YOUR ASSIGNMENT
Word for word, copy out the records given below.

╭──

@[simp] theorem addSample_kept (v : Int) (s : State) :
    (addSample v s).time = s.time ∧ (addSample v s).drumCar = s.drumCar ∧ (addSample v s).pumpCar = s.pumpCar ∧
    (addSample v s).setup = s.setup ∧ (addSample v s).drumGates = s.drumGates ∧
    (addSample v s).pumpGates = s.pumpGates ∧ (addSample v s).input = s.input ∧ (addSample v s).planner = s.planner ∧
    (addSample v s).sched = s.sched ∧ (addSample v s).recon = s.recon ∧ (addSample v s).drum = s.drum ∧
    (addSample v s).comm = s.comm ∧ (addSample v s).link = s.link ∧ (addSample v s).rq = s.rq ∧
    (addSample v s).pending = s.pending ∧ (addSample v s).freeCount = s.freeCount := by
  unfold addSample; split <;> simp

@[simp] theorem currentSample_kept (raw : Code) (v : Int) (s : State) :
    (currentSample raw v s).time = s.time ∧ (currentSample raw v s).drumCar = s.drumCar ∧
    (currentSample raw v s).pumpCar = s.pumpCar ∧ (currentSample raw v s).setup = s.setup ∧
    (currentSample raw v s).drumGates = s.drumGates ∧ (currentSample raw v s).input = s.input ∧
    (currentSample raw v s).planner = s.planner ∧ (currentSample raw v s).sched = s.sched ∧
    (currentSample raw v s).recon = s.recon ∧ (currentSample raw v s).drum = s.drum ∧
    (currentSample raw v s).pending = s.pending ∧ (currentSample raw v s).freeCount = s.freeCount := by
  unfold currentSample; simp only; (repeat' split) <;> simp

@[simp] theorem endPumpCalibration_kept (s : State) :
    (endPumpCalibration s).time = s.time ∧ (endPumpCalibration s).drumCar = s.drumCar ∧
    (endPumpCalibration s).pumpCar = s.pumpCar ∧ (endPumpCalibration s).setup = s.setup ∧
    (endPumpCalibration s).drumGates = s.drumGates ∧ (endPumpCalibration s).input = s.input ∧
    (endPumpCalibration s).planner = s.planner ∧ (endPumpCalibration s).recon = s.recon ∧
    (endPumpCalibration s).drum = s.drum ∧ (endPumpCalibration s).pending = s.pending ∧
    (endPumpCalibration s).freeCount = s.freeCount := by
  unfold endPumpCalibration; simp only; (repeat' split) <;> simp

@[simp] theorem pumpCalibrationCode_kept (p : Word) (raw : Code) (s : State) :
    (pumpCalibrationCode p raw s).time = s.time ∧ (pumpCalibrationCode p raw s).drumCar = s.drumCar ∧
    (pumpCalibrationCode p raw s).pumpCar = s.pumpCar ∧ (pumpCalibrationCode p raw s).setup = s.setup ∧
    (pumpCalibrationCode p raw s).drumGates = s.drumGates ∧ (pumpCalibrationCode p raw s).input = s.input ∧
    (pumpCalibrationCode p raw s).planner = s.planner ∧ (pumpCalibrationCode p raw s).recon = s.recon ∧
    (pumpCalibrationCode p raw s).drum = s.drum ∧ (pumpCalibrationCode p raw s).pending = s.pending ∧
    (pumpCalibrationCode p raw s).freeCount = s.freeCount := by
  unfold pumpCalibrationCode; simp only; (repeat' split) <;> simp

@[simp] theorem pumpShuntCode_kept (p : Word) (t : Tick) (raw : Code) (v : Int) (s : State) :
    (pumpShuntCode p t raw v s).time = s.time ∧ (pumpShuntCode p t raw v s).drumCar = s.drumCar ∧
    (pumpShuntCode p t raw v s).pumpCar = s.pumpCar ∧ (pumpShuntCode p t raw v s).setup = s.setup ∧
    (pumpShuntCode p t raw v s).drumGates = s.drumGates ∧ (pumpShuntCode p t raw v s).input = s.input ∧
    (pumpShuntCode p t raw v s).planner = s.planner ∧ (pumpShuntCode p t raw v s).recon = s.recon ∧
    (pumpShuntCode p t raw v s).drum = s.drum ∧ (pumpShuntCode p t raw v s).pending = s.pending ∧
    (pumpShuntCode p t raw v s).freeCount = s.freeCount := by
  unfold pumpShuntCode; (repeat' split) <;> simp

@[simp] theorem breakRun_kept (s : State) :
    (breakRun s).time = s.time ∧ (breakRun s).drumCar = s.drumCar ∧ (breakRun s).pumpCar = s.pumpCar ∧
    (breakRun s).setup = s.setup ∧ (breakRun s).drumGates = s.drumGates ∧ (breakRun s).pumpGates = s.pumpGates ∧
    (breakRun s).input = s.input ∧ (breakRun s).planner = s.planner ∧ (breakRun s).sched = s.sched ∧
    (breakRun s).recon = s.recon ∧ (breakRun s).drum = s.drum ∧ (breakRun s).pump = s.pump ∧
    (breakRun s).link = s.link ∧ (breakRun s).rq = s.rq ∧ (breakRun s).pending = s.pending ∧
    (breakRun s).freeCount = s.freeCount := by
  simp [breakRun]

@[simp] theorem examineCode_kept (t : Tick) (v : Int) (s : State) :
    (examineCode t v s).time = s.time ∧ (examineCode t v s).drumCar = s.drumCar ∧
    (examineCode t v s).pumpCar = s.pumpCar ∧ (examineCode t v s).setup = s.setup ∧
    (examineCode t v s).drumGates = s.drumGates ∧ (examineCode t v s).input = s.input ∧
    (examineCode t v s).planner = s.planner ∧ (examineCode t v s).sched = s.sched ∧
    (examineCode t v s).recon = s.recon ∧ (examineCode t v s).drum = s.drum ∧
    (examineCode t v s).pending = s.pending ∧ (examineCode t v s).freeCount = s.freeCount := by
  unfold examineCode; simp only; (repeat' split) <;> simp

@[simp] theorem floatingCode_kept (p : Word) (t : Tick) (v : Int) (s : State) :
    (floatingCode p t v s).time = s.time ∧ (floatingCode p t v s).drumCar = s.drumCar ∧
    (floatingCode p t v s).pumpCar = s.pumpCar ∧ (floatingCode p t v s).setup = s.setup ∧
    (floatingCode p t v s).drumGates = s.drumGates ∧ (floatingCode p t v s).input = s.input ∧
    (floatingCode p t v s).planner = s.planner ∧ (floatingCode p t v s).sched = s.sched ∧
    (floatingCode p t v s).recon = s.recon ∧ (floatingCode p t v s).drum = s.drum ∧
    (floatingCode p t v s).pending = s.pending ∧ (floatingCode p t v s).freeCount = s.freeCount := by
  unfold floatingCode; split <;> simp

@[simp] theorem floatingLost_kept (p : Word) (r : LostReason) (s : State) :
    (floatingLost p r s).time = s.time ∧ (floatingLost p r s).drumCar = s.drumCar ∧
    (floatingLost p r s).pumpCar = s.pumpCar ∧ (floatingLost p r s).setup = s.setup ∧
    (floatingLost p r s).drumGates = s.drumGates ∧ (floatingLost p r s).pumpGates = s.pumpGates ∧
    (floatingLost p r s).input = s.input ∧ (floatingLost p r s).planner = s.planner ∧
    (floatingLost p r s).sched = s.sched ∧ (floatingLost p r s).recon = s.recon ∧
    (floatingLost p r s).drum = s.drum ∧ (floatingLost p r s).pump = s.pump ∧ (floatingLost p r s).link = s.link ∧
    (floatingLost p r s).rq = s.rq ∧ (floatingLost p r s).pending = s.pending ∧
    (floatingLost p r s).freeCount = s.freeCount := by
  unfold floatingLost; split <;> simp

end Sys2Proof.Machine
end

╰──

RESPONSE BOX
@[simp] theorem addSample_kept (v : Int) (s : State) :
    (addSample v s).time = s.time ∧ (addSample v s).drumCar = s.drumCar ∧ (addSample v s).pumpCar = s.pumpCar ∧
    (addSample v s).setup = s.setup ∧ (addSample v s).drumGates = s.drumGates ∧
    (addSample v s).pumpGates = s.pumpGates ∧ (addSample v s).input = s.input ∧ (addSample v s).planner = s.planner ∧
    (addSample v s).sched = s.sched ∧ (addSample v s).recon = s.recon ∧ (addSample v s).drum = s.drum ∧
    (addSample v s).comm = s.comm ∧ (addSample v s).link = s.link ∧ (addSample v s).rq = s.rq ∧
    (addSample v s).pending = s.pending ∧ (addSample v s).freeCount = s.freeCount := by
  unfold addSample; split <;> simp

@[simp] theorem currentSample_kept (raw : Code) (v : Int) (s : State) :
    (currentSample raw v s).time = s.time ∧ (currentSample raw v s).drumCar = s.drumCar ∧
    (currentSample raw v s).pumpCar = s.pumpCar ∧ (currentSample raw v s).setup = s.setup ∧
    (currentSample raw v s).drumGates = s.drumGates ∧ (currentSample raw v s).input = s.input ∧
    (currentSample raw v s).planner = s.planner ∧ (currentSample raw v s).sched = s.sched ∧
    (currentSample raw v s).recon = s.recon ∧ (currentSample raw v s).drum = s.drum ∧
    (currentSample raw v s).pending = s.pending ∧ (currentSample raw v s).freeCount = s.freeCount := by
  unfold currentSample; simp only; (repeat' split) <;> simp

@[simp] theorem endPumpCalibration_kept (s : State) :
    (endPumpCalibration s).time = s.time ∧ (endPumpCalibration s).drumCar = s.drumCar ∧
    (endPumpCalibration s).pumpCar = s.pumpCar ∧ (endPumpCalibration s).setup = s.setup ∧
    (endPumpCalibration s).drumGates = s.drumGates ∧ (endPumpCalibration s).input = s.input ∧
    (endPumpCalibration s).planner = s.planner ∧ (endPumpCalibration s).recon = s.recon ∧
    (endPumpCalibration s).drum = s.drum ∧ (endPumpCalibration s).pending = s.pending ∧
    (endPumpCalibration s).freeCount = s.freeCount := by
  unfold endPumpCalibration; simp only; (repeat' split) <;> simp

@[simp] theorem pumpCalibrationCode_kept (p : Word) (raw : Code) (s : State) :
    (pumpCalibrationCode p raw s).time = s.time ∧ (pumpCalibrationCode p raw s).drumCar = s.drumCar ∧
    (pumpCalibrationCode p raw s).pumpCar = s.pumpCar ∧ (pumpCalibrationCode p raw s).setup = s.setup ∧
    (pumpCalibrationCode p raw s).drumGates = s.drumGates ∧ (pumpCalibrationCode p raw s).input = s.input ∧
    (pumpCalibrationCode p raw s).planner = s.planner ∧ (pumpCalibrationCode p raw s).recon = s.recon ∧
    (pumpCalibrationCode p raw s).drum = s.drum ∧ (pumpCalibrationCode p raw s).pending = s.pending ∧
    (pumpCalibrationCode p raw s).freeCount = s.freeCount := by
  unfold pumpCalibrationCode; simp only; (repeat' split) <;> simp

@[simp] theorem pumpShuntCode_kept (p : Word) (t : Tick) (raw : Code) (v : Int) (s : State) :
    (pumpShuntCode p t raw v s).time = s.time ∧ (pumpShuntCode p t raw v s).drumCar = s.drumCar ∧
    (pumpShuntCode p t raw v s).pumpCar = s.pumpCar ∧ (pumpShuntCode p t raw v s).setup = s.setup ∧
    (pumpShuntCode p t raw v s).drumGates = s.drumGates ∧ (pumpShuntCode p t raw v s).input = s.input ∧
    (pumpShuntCode p t raw v s).planner = s.planner ∧ (pumpShuntCode p t raw v s).recon = s.recon ∧
    (pumpShuntCode p t raw v s).drum = s.drum ∧ (pumpShuntCode p t raw v s).pending = s.pending ∧
    (pumpShuntCode p t raw v s).freeCount = s.freeCount := by
  unfold pumpShuntCode; (repeat' split) <;> simp

@[simp] theorem breakRun_kept (s : State) :
    (breakRun s).time = s.time ∧ (breakRun s).drumCar = s.drumCar ∧ (breakRun s).pumpCar = s.pumpCar ∧
    (breakRun s).setup = s.setup ∧ (breakRun s).drumGates = s.drumGates ∧ (breakRun s).pumpGates = s.pumpGates ∧
    (breakRun s).input = s.input ∧ (breakRun s).planner = s.planner ∧ (breakRun s).sched = s.sched ∧
    (breakRun s).recon = s.recon ∧ (breakRun s).drum = s.drum ∧ (breakRun s).pump = s.pump ∧
    (breakRun s).link = s.link ∧ (breakRun s).rq = s.rq ∧ (breakRun s).pending = s.pending ∧
    (breakRun s).freeCount = s.freeCount := by
  simp [breakRun]

@[simp] theorem examineCode_kept (t : Tick) (v : Int) (s : State) :
    (examineCode t v s).time = s.time ∧ (examineCode t v s).drumCar = s.drumCar ∧
    (examineCode t v s).pumpCar = s.pumpCar ∧ (examineCode t v s).setup = s.setup ∧
    (examineCode t v s).drumGates = s.drumGates ∧ (examineCode t v s).input = s.input ∧
    (examineCode t v s).planner = s.planner ∧ (examineCode t v s).sched = s.sched ∧
    (examineCode t v s).recon = s.recon ∧ (examineCode t v s).drum = s.drum ∧
    (examineCode t v s).pending = s.pending ∧ (examineCode t v s).freeCount = s.freeCount := by
  unfold examineCode; simp only; (repeat' split) <;> simp

@[simp] theorem floatingCode_kept (p : Word) (t : Tick) (v : Int) (s : State) :
    (floatingCode p t v s).time = s.time ∧ (floatingCode p t v s).drumCar = s.drumCar ∧
    (floatingCode p t v s).pumpCar = s.pumpCar ∧ (floatingCode p t v s).setup = s.setup ∧
    (floatingCode p t v s).drumGates = s.drumGates ∧ (floatingCode p t v s).input = s.input ∧
    (floatingCode p t v s).planner = s.planner ∧ (floatingCode p t v s).sched = s.sched ∧
    (floatingCode p t v s).recon = s.recon ∧ (floatingCode p t v s).drum = s.drum ∧
    (floatingCode p t v s).pending = s.pending ∧ (floatingCode p t v s).freeCount = s.freeCount := by
  unfold floatingCode; split <;> simp

@[simp] theorem floatingLost_kept (p : Word) (r : LostReason) (s : State) :
    (floatingLost p r s).time = s.time ∧ (floatingLost p r s).drumCar = s.drumCar ∧
    (floatingLost p r s).pumpCar = s.pumpCar ∧ (floatingLost p r s).setup = s.setup ∧
    (floatingLost p r s).drumGates = s.drumGates ∧ (floatingLost p r s).pumpGates = s.pumpGates ∧
    (floatingLost p r s).input = s.input ∧ (floatingLost p r s).planner = s.planner ∧
    (floatingLost p r s).sched = s.sched ∧ (floatingLost p r s).recon = s.recon ∧
    (floatingLost p r s).drum = s.drum ∧ (floatingLost p r s).pump = s.pump ∧ (floatingLost p r s).link = s.link ∧
    (floatingLost p r s).rq = s.rq ∧ (floatingLost p r s).pending = s.pending ∧
    (floatingLost p r s).freeCount = s.freeCount := by
  unfold floatingLost; split <;> simp

end Sys2Proof.Machine
end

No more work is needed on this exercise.